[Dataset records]
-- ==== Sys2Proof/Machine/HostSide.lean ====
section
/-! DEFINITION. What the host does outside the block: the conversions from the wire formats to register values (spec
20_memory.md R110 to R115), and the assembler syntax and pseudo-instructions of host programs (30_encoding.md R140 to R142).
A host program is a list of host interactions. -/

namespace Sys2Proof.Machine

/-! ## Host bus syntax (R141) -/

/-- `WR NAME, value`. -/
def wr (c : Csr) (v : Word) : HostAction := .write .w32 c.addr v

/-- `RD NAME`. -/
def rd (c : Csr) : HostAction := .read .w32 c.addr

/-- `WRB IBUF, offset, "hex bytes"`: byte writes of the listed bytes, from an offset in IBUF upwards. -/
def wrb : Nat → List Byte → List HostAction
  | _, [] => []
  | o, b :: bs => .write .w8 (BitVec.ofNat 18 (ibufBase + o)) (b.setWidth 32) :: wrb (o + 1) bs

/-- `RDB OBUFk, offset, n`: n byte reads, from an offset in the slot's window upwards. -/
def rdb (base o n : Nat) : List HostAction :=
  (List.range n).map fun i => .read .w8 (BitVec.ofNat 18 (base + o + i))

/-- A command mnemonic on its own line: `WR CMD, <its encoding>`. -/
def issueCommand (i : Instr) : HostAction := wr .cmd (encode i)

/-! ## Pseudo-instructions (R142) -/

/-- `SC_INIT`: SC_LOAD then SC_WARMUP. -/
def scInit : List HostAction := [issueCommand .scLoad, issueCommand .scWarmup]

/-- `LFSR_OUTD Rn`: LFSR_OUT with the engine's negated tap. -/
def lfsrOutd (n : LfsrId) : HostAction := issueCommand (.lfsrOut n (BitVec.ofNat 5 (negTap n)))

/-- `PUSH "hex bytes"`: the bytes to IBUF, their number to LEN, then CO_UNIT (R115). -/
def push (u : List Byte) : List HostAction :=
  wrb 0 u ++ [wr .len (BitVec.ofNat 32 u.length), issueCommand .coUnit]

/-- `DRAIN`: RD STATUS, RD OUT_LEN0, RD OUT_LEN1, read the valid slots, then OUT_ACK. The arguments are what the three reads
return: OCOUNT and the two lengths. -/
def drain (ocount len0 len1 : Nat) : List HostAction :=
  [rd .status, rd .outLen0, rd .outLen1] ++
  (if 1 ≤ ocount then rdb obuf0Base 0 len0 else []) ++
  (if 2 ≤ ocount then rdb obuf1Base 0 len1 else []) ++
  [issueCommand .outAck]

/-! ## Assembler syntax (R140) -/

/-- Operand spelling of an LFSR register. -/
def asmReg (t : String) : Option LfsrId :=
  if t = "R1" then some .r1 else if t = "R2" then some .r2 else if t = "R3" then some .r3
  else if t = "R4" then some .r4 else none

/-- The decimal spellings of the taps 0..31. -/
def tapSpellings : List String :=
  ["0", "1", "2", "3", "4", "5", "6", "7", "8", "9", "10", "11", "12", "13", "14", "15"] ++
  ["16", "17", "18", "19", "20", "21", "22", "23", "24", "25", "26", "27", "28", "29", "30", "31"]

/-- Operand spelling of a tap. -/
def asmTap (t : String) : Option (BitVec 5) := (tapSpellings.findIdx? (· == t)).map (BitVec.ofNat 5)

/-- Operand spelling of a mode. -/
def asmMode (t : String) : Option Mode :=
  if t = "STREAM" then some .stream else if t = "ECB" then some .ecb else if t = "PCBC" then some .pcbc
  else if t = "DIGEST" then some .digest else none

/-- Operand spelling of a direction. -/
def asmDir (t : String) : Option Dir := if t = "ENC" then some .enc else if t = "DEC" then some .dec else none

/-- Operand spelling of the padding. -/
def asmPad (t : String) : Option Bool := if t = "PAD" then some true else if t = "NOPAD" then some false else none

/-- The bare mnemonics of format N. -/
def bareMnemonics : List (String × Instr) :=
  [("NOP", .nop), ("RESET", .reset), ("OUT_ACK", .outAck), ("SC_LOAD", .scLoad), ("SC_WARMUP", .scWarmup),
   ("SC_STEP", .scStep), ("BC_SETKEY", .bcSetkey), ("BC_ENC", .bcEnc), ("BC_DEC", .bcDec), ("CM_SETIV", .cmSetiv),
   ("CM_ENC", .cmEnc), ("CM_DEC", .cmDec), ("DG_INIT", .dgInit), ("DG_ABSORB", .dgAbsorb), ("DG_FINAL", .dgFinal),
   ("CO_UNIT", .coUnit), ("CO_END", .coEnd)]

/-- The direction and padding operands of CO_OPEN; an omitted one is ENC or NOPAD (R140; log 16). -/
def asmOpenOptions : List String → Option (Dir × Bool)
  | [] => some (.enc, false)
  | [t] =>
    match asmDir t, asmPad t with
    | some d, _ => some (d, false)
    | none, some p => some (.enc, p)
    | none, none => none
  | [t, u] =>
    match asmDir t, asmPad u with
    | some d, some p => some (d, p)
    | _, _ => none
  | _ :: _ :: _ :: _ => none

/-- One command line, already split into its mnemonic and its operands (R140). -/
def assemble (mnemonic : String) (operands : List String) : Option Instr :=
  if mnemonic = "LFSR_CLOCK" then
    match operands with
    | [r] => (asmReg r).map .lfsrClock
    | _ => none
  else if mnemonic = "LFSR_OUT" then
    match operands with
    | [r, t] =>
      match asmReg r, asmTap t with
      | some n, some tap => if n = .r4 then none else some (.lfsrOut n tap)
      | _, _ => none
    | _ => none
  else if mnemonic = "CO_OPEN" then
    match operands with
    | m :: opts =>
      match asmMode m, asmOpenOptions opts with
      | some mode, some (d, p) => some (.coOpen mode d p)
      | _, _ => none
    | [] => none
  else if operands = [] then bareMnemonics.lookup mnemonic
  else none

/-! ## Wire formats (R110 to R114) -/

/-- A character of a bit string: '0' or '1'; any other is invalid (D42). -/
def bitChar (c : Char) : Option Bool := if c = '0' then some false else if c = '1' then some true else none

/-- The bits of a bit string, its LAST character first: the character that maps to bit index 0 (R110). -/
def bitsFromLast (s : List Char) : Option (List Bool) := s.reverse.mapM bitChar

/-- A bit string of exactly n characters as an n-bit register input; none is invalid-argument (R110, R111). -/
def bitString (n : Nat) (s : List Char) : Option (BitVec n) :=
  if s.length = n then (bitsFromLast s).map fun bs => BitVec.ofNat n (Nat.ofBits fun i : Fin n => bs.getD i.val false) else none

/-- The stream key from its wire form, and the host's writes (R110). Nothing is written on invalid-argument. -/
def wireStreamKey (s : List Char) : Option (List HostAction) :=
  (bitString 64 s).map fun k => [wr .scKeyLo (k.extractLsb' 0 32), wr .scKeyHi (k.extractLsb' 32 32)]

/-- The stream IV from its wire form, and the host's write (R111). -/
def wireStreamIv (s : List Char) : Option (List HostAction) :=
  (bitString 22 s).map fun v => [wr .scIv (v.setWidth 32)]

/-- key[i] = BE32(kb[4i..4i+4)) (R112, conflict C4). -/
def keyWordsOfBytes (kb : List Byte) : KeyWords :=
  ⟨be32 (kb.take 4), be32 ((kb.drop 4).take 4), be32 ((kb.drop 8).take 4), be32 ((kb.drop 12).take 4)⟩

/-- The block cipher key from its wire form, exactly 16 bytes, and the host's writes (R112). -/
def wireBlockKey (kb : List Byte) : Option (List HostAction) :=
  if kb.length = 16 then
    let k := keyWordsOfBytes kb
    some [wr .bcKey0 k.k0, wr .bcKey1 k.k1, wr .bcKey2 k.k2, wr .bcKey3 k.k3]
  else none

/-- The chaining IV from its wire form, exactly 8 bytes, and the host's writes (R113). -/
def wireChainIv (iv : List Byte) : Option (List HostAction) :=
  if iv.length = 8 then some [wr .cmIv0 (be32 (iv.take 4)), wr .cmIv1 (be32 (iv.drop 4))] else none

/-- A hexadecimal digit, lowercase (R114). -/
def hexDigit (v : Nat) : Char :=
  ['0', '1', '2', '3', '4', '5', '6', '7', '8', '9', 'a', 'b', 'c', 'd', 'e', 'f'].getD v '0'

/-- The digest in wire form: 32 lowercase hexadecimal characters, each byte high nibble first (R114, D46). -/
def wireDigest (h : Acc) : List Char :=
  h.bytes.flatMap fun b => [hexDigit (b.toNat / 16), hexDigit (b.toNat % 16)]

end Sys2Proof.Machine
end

▶ _The task_: All lines in the entries above that hold the word "match" need to be copied.

▶ _Problem solution_:
    match asmDir t, asmPad t with
    match asmDir t, asmPad u with
    match operands with
    match operands with
      match asmReg r, asmTap t with
    match operands with
      match asmMode m, asmOpenOptions opts with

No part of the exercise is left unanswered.